Among the lines of the material, copy those that hold the string "halted".
Segment Start: Provided entries
/-- PAUSE_FRAME_SEND: the due pause or PFC frame is the HOST port's next frame (R201). -/
def pauseFrameSend (h : Nat) (s : State) : State :=
  let x := tmPort s h
  if !live s || 32 ≤ h || !x.pauseDue || x.sending.isSome || !canSend s h then s
  else if (port s h).cfg.flow == 0 then setTmPort h (fun y => { y with pauseDue := false, pauseSent := 0 }) s
  else
    let want := pauseWant s h
    let s := { s with flow := { s.flow with sent := tset none s.flow.sent h (some ⟨pauseFrame s h want, false⟩) } }
    cntPort h (fun c => { c with txPause := c.txPause + 1 })
      (setTmPort h (fun y => { y with pauseDue := false, pauseSent := want }) s)

/-- PAUSE_REPEAT: 32,768 quanta times after a frame, while the XOFF lasts (R199, R200). -/
def pauseRepeat (h : Nat) (s : State) : State :=
  if live s && decide (h < 32) && pauseWant s h != 0 then setTmPort h (fun y => { y with pauseDue := true }) s else s

/-- PAUSE_HALT_EXPIRY: the quanta a class was halted for have passed (R202). -/
def pauseHaltExpiry (p t : Nat) (s : State) : State :=
  let x := tmPort s p
  if live s && decide (p < 64) && decide (t < 8) && nbit x.halted t && reached s.tsu.ns (tget 0 x.haltEnd t) then
    setTmPort p (haltOff t) (haltCount p s)
  else s

/-! ### Express departure slots (R203 to R205) -/

/-- A slot's duration on a port in 2^-32 ns (R203). -/
def slotLen (s : State) (p : Nat) : Nat := ((tmPort s p).expMax + 20) * 8 * 4294967296 / portRate s p

/-- Reserve a slot for a frame on its LINE egress port, from the TOD view with its fraction; none for a port not UP or one that
holds 16 (R203). -/
def slotReserve (id p : Nat) (s : State) : Option Int × State :=
  let s := setTmPort p (fun x => { x with slots := x.slots.filter (fun e => decide (0 < timeGap e.fin (todNow s))) }) s
  let x := tmPort s p
  if (port s p).st != .up || 16 ≤ x.slots.length then
    (none, setTmPort p (fun x => { x with expRefused := x.expRefused + 1 }) s)
  else
    let a : Int := todNow s + (x.lead * 4294967296 : Nat)
    let b := match x.slotEnd with
      | some e => if 0 < timeGap e a then e else a
      | none => a
    let e := b + (slotLen s p : Int)
    (some b, setTmPort p (fun x => { x with slots := x.slots ++ [⟨b, e, id⟩], slotEnd := some e }) s)

/-- An express frame is dropped whole (R204). -/
def expressMiss (id : Nat) (f : Frame) (s : State) : State :=
  cutFrame id (setTmPort f.egress (fun x => { x with expMiss := x.expMiss + 1 }) s)

/-- An express frame is dropped at its slot's start: the TM has released it to the MAC, so a whole one has left the TM and is charged
(R28, R196, R204). -/
def expressLate (id : Nat) (f : Frame) (s : State) : State :=
  expressMiss id f (match outBytes f with
    | some d => lastWord id f (d.length + 4) s
    | none => s)

/-- The frame is the head of its queue. -/
def isHead (s : State) (id : Nat) (f : Frame) : Bool :=
  f.stage == .queued && (f.queue.map (fun q => (queueOf s (tmSide f.egress) q).frames.head? == some id)) == some true

/-- Bytes of a frame that have come by now: those of its header operand, or what its port's rate has brought since its first byte
(DEDUCED: log entry 132). -/
def arrivedLen (s : State) (f : Frame) : Nat := match f.ingress with
  | some p => Nat.max (f.hdr.length + 4) ((s.tsu.count - f.rxCount) * portRate s p / 34359738368)
  | none => f.hdr.length + 4

/-- The length of an express frame against EXPRESS_MAX: of what has arrived, for one that still arrives (R204). -/
def expressLong (s : State) (f : Frame) : Bool :=
  decide ((tmPort s f.egress).expMax < (wholeLen f).getD (arrivedLen s f + macsecLen f))

/-- EXPRESS_HEAD_CHECK: 64 CCLK (40 ns) before the slot starts (R204). -/
def expressHeadCheck (id : Nat) (s : State) : State :=
  match frameOf s id with
  | none => s
  | some f => match f.slot with
    | none => s
    | some b =>
      if !live s || f.left || decide (40 * 4294967296 < timeGap b (todNow s)) then s
      else if !isHead s id f || expressLong s f || haltMask s (tmPort s f.egress) != 0 ||
        (port s f.egress).st != .up then expressMiss id f s
      else s

/-- A frame in transmission without an express slot is preempted at a fragment boundary (R205). -/
def preempt (p : Nat) (s : State) : State :=
  match (tmPort s p).sending with
  | none => s
  | some o =>
    let s := modFrame o (fun f => { f with fragments := f.fragments + 1 }) s
    cntPort p (fun c => { c with txPreempt := c.txPreempt + 1 })
      (setTmPort p (fun x => { x with sending := none, resume := some o }) s)

/-- A captured departure that lies more than 1 ns from D is counted (R249). -/
def expressSkew (id : Nat) (s : State) : State :=
  match (frameOf s id).bind (fun f => f.tTx.bind (fun t => f.depart.map (fun d => (f.egress, t, d)))) with
  | some (p, t, d) =>
    if 4294967296 < (timeGap (timeNum t.1 t.2.1) (timeNum d.1 d.2)).natAbs then setPtp p (fun x => { x with skew := x.skew + 1 }) s
    else s
  | none => s

/-- The frame in transmission on a port cannot be preempted: preemption is not active, another frame is preempted already, or it
is an express frame (R205). -/
def keepsPort (s : State) (p : Nat) : Bool :=
  match (tmPort s p).sending with
  | none => false
  | some o => !(port s p).preemptOn || (tmPort s p).resume.isSome || (frameOf s o).any bySlot

/-- EXPRESS_SLOT_START: the slot starts and the MAC releases the frame's first block, at the block boundary on which D rests; a
captured departure more than 1 ns from D is counted (R28, R204, R205, R249). -/
def expressSlotStart (id : Nat) (s : State) : State :=
  match frameOf s id with
  | none => s
  | some f => match f.slot with
    | none => s
    | some b =>
      let p := f.egress
      if !live s || f.left || decide (0 < timeGap b (todNow s)) then s
      else if !isHead s id f then expressMiss id f s
      else if expressLong s f || haltMask s (tmPort s p) != 0 || !canSend s p then expressLate id f s
      else if keepsPort s p then s
      else
        let s := setTmPort p (fun x => { x with expSent := x.expSent + 1 }) (preempt p s)
        let wait := timeGap (b + (Sys2Proof.Config.blockWait p b : Int)) (todNow s)
        expressSkew id (sendHead p (f.queue.getD 0) id (max 0 wait).toNat s)

/-! ### Gate lists that become operating -/

/-- GCL_CHANGE_TIME, with the drops of the new list's windows (R225, R227). -/
def gclChange (p : Nat) (s : State) : State :=
  let t := gclChangeTime p s
  if live s && decide (p < 64) then gateDrops p t else t

/-! ### The meanings -/

def execTmAdmission (id : Nat) (lapses : Bool) (s : State) : Host.Outcome State Fault Refusal :=
  .next (tmAdmission id lapses s)
def execTmSelect (port : Nat) (s : State) : Host.Outcome State Fault Refusal := .next (tmSelect port s)
def execTmFrameDeparted (port : Nat) (s : State) : Host.Outcome State Fault Refusal := .next (tmFrameDeparted port s)
def execTmRoomCheck (s : State) : Host.Outcome State Fault Refusal := .next (tmRoomCheck s)
def execPauseFrameSend (port : Nat) (s : State) : Host.Outcome State Fault Refusal := .next (pauseFrameSend port s)
def execPauseRepeat (port : Nat) (s : State) : Host.Outcome State Fault Refusal := .next (pauseRepeat port s)
def execPauseHaltExpiry (port tc : Nat) (s : State) : Host.Outcome State Fault Refusal := .next (pauseHaltExpiry port tc s)
def execFLastExpiry (side queue : Nat) (s : State) : Host.Outcome State Fault Refusal := .next (fLastExpiry side queue s)
def execTmXoffStuck (port : Nat) (s : State) : Host.Outcome State Fault Refusal := .next (tmXoffStuck port s)
def execExpressHeadCheck (id : Nat) (s : State) : Host.Outcome State Fault Refusal := .next (expressHeadCheck id s)
def execExpressSlotStart (id : Nat) (s : State) : Host.Outcome State Fault Refusal := .next (expressSlotStart id s)
def execGclChangeTime (port : Nat) (s : State) : Host.Outcome State Fault Refusal := .next (gclChange port s)

end Sys2Proof.Machine
end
Segment End: Provided entries
▶ _Exercise answer_
/-- PAUSE_HALT_EXPIRY: the quanta a class was halted for have passed (R202). -/
  if live s && decide (p < 64) && decide (t < 8) && nbit x.halted t && reached s.tsu.ns (tget 0 x.haltEnd t) then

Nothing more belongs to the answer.